> WORK INSTRUCTIONS
Write out the data exactly from its first line onward, ending with the line in which "else if !s.allOver" appears.

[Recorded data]
"""

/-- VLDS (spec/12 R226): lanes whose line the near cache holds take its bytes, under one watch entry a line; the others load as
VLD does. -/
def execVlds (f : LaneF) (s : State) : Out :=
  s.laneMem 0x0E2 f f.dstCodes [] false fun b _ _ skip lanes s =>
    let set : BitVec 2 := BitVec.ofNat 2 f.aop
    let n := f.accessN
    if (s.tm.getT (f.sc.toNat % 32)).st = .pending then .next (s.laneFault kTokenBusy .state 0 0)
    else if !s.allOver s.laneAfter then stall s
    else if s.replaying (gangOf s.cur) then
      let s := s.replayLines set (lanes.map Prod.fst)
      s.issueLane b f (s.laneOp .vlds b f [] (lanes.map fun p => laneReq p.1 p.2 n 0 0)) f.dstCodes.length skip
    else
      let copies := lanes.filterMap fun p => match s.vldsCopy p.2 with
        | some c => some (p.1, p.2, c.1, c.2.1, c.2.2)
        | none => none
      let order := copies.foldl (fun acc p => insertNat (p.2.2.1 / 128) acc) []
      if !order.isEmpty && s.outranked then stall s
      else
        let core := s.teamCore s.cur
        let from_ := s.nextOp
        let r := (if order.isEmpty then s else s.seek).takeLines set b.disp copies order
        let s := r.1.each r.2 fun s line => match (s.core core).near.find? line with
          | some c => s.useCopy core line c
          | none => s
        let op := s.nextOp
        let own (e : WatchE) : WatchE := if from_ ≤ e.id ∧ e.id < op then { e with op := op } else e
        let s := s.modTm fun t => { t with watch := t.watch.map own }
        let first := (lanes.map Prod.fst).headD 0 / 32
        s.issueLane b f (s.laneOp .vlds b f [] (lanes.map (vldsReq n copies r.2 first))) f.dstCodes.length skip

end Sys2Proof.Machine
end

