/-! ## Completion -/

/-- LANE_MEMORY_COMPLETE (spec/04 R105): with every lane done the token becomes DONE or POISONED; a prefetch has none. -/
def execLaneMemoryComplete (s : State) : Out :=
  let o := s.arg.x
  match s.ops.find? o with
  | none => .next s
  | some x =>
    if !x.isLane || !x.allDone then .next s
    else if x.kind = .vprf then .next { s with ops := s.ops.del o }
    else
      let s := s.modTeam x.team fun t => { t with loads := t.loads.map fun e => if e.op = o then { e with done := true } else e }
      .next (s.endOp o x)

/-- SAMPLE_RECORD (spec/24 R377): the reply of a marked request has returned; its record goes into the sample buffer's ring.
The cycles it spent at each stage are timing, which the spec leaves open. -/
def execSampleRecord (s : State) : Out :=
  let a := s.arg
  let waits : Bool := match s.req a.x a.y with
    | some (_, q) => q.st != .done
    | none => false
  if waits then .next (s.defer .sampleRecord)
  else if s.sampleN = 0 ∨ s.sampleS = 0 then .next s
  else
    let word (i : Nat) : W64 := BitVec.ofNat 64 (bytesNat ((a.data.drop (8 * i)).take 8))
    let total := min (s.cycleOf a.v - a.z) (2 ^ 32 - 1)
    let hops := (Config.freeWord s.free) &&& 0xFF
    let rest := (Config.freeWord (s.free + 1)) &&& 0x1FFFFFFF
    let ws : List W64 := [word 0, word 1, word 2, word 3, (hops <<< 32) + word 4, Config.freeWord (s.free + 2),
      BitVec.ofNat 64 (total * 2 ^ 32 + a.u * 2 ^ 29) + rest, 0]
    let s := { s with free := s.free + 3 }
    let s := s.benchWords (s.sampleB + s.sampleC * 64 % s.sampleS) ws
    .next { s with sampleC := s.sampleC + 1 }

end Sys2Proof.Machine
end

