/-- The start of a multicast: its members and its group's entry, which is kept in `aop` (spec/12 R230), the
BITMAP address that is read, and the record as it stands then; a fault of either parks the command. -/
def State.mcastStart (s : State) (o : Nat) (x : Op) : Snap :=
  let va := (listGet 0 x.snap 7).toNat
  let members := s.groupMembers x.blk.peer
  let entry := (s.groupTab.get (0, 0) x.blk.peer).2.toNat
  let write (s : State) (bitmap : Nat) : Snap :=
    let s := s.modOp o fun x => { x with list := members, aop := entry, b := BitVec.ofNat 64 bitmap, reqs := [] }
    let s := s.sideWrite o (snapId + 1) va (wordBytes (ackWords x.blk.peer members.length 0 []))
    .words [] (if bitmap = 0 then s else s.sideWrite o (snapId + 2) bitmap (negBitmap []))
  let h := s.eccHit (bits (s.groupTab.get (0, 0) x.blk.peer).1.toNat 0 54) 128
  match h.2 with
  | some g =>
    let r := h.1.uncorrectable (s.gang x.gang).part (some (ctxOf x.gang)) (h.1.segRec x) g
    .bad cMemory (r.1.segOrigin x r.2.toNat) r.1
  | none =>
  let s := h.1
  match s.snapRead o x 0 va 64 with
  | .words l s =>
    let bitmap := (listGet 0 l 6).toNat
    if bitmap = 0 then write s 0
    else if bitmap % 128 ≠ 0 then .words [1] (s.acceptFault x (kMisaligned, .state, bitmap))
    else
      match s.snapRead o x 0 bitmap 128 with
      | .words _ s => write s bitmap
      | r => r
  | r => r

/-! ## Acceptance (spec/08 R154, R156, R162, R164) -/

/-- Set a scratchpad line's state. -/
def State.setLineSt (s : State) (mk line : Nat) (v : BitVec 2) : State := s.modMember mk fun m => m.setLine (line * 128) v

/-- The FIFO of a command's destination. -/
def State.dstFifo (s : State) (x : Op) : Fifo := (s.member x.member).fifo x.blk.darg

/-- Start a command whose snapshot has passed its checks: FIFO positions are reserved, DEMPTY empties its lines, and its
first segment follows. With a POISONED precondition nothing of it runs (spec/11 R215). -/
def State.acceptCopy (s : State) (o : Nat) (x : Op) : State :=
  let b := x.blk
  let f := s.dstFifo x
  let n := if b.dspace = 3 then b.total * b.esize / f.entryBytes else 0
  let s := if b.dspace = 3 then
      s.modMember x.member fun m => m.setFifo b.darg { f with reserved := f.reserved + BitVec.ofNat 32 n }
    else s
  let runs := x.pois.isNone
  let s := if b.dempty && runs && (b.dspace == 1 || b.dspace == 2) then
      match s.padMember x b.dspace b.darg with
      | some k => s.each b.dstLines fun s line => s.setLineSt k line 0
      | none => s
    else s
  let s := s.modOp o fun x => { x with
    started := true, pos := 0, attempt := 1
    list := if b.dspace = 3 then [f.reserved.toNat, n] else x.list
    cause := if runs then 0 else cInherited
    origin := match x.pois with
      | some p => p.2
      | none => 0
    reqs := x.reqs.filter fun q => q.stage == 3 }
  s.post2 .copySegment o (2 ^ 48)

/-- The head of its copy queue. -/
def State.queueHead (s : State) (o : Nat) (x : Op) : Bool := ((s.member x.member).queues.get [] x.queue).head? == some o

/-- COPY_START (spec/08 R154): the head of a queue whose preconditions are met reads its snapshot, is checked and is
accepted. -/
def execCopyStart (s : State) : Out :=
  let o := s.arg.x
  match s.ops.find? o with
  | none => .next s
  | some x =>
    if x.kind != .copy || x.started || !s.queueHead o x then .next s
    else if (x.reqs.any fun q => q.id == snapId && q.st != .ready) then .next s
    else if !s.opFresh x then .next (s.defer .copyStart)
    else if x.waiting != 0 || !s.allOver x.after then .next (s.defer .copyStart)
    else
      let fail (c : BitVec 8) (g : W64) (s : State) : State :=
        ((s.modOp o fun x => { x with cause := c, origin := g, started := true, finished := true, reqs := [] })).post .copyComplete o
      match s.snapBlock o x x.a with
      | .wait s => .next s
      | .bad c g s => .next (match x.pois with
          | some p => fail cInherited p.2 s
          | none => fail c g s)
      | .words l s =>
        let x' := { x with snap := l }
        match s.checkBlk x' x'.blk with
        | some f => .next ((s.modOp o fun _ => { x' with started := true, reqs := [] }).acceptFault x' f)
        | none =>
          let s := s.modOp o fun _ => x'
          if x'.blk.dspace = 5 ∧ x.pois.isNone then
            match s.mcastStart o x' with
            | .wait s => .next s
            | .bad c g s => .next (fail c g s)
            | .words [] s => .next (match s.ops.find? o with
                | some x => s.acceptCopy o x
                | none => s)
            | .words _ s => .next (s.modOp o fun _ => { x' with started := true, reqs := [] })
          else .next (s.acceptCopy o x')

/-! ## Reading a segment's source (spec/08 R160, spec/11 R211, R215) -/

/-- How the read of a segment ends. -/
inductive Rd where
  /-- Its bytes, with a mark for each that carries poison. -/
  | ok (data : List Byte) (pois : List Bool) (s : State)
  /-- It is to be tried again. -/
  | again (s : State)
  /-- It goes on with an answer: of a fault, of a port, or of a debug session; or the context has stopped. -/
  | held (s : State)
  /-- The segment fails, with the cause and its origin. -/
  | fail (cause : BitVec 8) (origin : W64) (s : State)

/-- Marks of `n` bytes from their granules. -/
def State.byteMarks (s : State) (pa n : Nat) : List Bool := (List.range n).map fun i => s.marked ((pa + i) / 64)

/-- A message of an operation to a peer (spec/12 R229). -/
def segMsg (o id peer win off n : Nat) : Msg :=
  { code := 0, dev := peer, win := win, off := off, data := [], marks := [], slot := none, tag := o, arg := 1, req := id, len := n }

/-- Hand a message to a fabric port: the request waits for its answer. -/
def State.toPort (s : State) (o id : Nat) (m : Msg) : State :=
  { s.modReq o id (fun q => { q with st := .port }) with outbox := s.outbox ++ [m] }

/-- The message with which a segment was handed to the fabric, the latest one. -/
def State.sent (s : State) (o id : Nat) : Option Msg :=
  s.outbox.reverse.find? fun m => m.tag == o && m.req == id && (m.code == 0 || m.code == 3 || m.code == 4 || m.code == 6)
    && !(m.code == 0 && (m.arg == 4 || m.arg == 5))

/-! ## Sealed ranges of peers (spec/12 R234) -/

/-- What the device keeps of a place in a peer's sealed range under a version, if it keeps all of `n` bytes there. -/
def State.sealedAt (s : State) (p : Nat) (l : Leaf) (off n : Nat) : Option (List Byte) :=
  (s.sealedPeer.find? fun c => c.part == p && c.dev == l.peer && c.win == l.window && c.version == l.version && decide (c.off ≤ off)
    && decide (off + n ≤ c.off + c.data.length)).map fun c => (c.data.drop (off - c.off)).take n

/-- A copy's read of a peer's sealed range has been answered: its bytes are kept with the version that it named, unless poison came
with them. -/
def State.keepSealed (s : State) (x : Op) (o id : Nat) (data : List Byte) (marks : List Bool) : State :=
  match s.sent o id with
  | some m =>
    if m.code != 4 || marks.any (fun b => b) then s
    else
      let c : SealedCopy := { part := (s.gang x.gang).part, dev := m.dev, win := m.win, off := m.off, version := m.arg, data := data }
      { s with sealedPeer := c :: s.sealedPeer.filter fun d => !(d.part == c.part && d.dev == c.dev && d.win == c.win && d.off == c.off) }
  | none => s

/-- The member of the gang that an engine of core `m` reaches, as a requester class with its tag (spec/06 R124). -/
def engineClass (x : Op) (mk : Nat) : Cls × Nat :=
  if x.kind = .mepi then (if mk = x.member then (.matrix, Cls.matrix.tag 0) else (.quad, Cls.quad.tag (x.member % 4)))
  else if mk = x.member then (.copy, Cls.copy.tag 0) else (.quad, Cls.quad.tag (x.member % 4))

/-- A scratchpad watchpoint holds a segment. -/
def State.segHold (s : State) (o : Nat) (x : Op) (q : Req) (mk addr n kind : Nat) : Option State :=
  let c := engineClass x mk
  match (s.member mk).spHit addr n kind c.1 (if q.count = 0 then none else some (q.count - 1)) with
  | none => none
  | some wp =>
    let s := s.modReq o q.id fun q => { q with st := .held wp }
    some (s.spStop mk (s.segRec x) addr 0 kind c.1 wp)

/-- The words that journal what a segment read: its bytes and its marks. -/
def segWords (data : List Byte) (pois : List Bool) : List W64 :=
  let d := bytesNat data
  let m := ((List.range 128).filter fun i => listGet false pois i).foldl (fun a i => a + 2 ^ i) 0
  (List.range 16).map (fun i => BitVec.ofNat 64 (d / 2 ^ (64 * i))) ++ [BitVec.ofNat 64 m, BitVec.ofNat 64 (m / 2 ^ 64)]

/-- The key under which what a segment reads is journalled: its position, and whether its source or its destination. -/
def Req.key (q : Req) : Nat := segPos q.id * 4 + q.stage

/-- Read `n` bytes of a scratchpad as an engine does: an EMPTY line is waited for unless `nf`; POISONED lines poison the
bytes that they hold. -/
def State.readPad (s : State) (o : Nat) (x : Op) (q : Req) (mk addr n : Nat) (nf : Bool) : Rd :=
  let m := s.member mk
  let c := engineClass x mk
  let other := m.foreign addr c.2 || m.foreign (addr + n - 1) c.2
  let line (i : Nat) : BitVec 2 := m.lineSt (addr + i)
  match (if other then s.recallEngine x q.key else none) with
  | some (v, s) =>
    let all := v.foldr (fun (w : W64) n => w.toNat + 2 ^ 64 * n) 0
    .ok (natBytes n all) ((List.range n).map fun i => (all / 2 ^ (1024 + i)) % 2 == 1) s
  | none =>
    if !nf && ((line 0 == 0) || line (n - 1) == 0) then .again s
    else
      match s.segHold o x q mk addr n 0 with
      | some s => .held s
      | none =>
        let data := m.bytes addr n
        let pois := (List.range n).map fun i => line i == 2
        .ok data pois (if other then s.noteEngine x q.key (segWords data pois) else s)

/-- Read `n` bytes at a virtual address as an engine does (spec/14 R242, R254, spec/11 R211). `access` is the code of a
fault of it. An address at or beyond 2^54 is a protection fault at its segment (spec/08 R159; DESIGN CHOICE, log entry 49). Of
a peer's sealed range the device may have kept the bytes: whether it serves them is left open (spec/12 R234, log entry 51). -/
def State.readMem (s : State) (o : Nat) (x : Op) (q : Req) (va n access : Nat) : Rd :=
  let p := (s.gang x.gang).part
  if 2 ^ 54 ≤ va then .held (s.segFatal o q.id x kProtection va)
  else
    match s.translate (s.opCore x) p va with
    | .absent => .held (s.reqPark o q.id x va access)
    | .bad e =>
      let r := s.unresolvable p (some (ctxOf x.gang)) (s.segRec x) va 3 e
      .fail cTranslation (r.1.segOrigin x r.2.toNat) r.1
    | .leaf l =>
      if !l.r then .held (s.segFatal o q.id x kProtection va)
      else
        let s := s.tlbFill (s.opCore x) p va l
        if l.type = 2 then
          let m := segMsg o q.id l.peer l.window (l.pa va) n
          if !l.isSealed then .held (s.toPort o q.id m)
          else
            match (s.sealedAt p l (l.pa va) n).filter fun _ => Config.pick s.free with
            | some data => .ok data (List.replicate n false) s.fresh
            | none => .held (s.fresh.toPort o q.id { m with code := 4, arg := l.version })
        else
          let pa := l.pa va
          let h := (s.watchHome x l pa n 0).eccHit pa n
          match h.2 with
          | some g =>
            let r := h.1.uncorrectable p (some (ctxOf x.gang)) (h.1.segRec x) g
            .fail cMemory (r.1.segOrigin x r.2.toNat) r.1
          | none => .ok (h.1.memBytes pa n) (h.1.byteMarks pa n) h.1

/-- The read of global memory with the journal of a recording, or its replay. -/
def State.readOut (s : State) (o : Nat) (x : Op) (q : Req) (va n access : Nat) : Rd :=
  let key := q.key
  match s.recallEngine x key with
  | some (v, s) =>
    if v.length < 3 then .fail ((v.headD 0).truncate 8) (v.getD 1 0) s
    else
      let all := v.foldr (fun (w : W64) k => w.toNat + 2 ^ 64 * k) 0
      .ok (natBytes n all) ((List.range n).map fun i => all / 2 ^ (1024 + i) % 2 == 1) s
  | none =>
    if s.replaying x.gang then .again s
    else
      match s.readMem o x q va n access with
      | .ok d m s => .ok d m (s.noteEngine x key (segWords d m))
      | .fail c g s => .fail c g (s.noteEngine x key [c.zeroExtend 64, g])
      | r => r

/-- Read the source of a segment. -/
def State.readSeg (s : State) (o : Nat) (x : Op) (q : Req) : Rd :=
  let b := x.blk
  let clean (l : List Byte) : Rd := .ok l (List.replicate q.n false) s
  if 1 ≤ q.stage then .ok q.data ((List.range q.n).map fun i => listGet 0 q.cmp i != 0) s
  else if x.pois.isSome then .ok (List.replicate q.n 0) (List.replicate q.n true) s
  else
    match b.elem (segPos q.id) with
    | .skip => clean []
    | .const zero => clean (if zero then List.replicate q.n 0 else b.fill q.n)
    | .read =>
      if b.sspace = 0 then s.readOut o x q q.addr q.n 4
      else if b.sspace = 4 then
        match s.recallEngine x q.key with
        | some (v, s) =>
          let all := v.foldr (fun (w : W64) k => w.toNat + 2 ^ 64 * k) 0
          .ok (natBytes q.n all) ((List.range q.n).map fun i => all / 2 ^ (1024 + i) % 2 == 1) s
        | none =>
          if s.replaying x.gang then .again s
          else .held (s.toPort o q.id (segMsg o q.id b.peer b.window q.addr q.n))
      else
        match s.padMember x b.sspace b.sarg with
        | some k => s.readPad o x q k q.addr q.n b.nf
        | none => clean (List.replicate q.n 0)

"""

> EXPECTED ANSWER
/-- VLDS (spec/12 R226): lanes whose line the near cache holds take its bytes, under one watch entry a line; the others load as
VLD does. -/
def execVlds (f : LaneF) (s : State) : Out :=
  s.laneMem 0x0E2 f f.dstCodes [] false fun b _ _ skip lanes s =>
    let set : BitVec 2 := BitVec.ofNat 2 f.aop
    let n := f.accessN
    if (s.tm.getT (f.sc.toNat % 32)).st = .pending then .next (s.laneFault kTokenBusy .state 0 0)
    else if !s.allOver s.laneAfter then stall s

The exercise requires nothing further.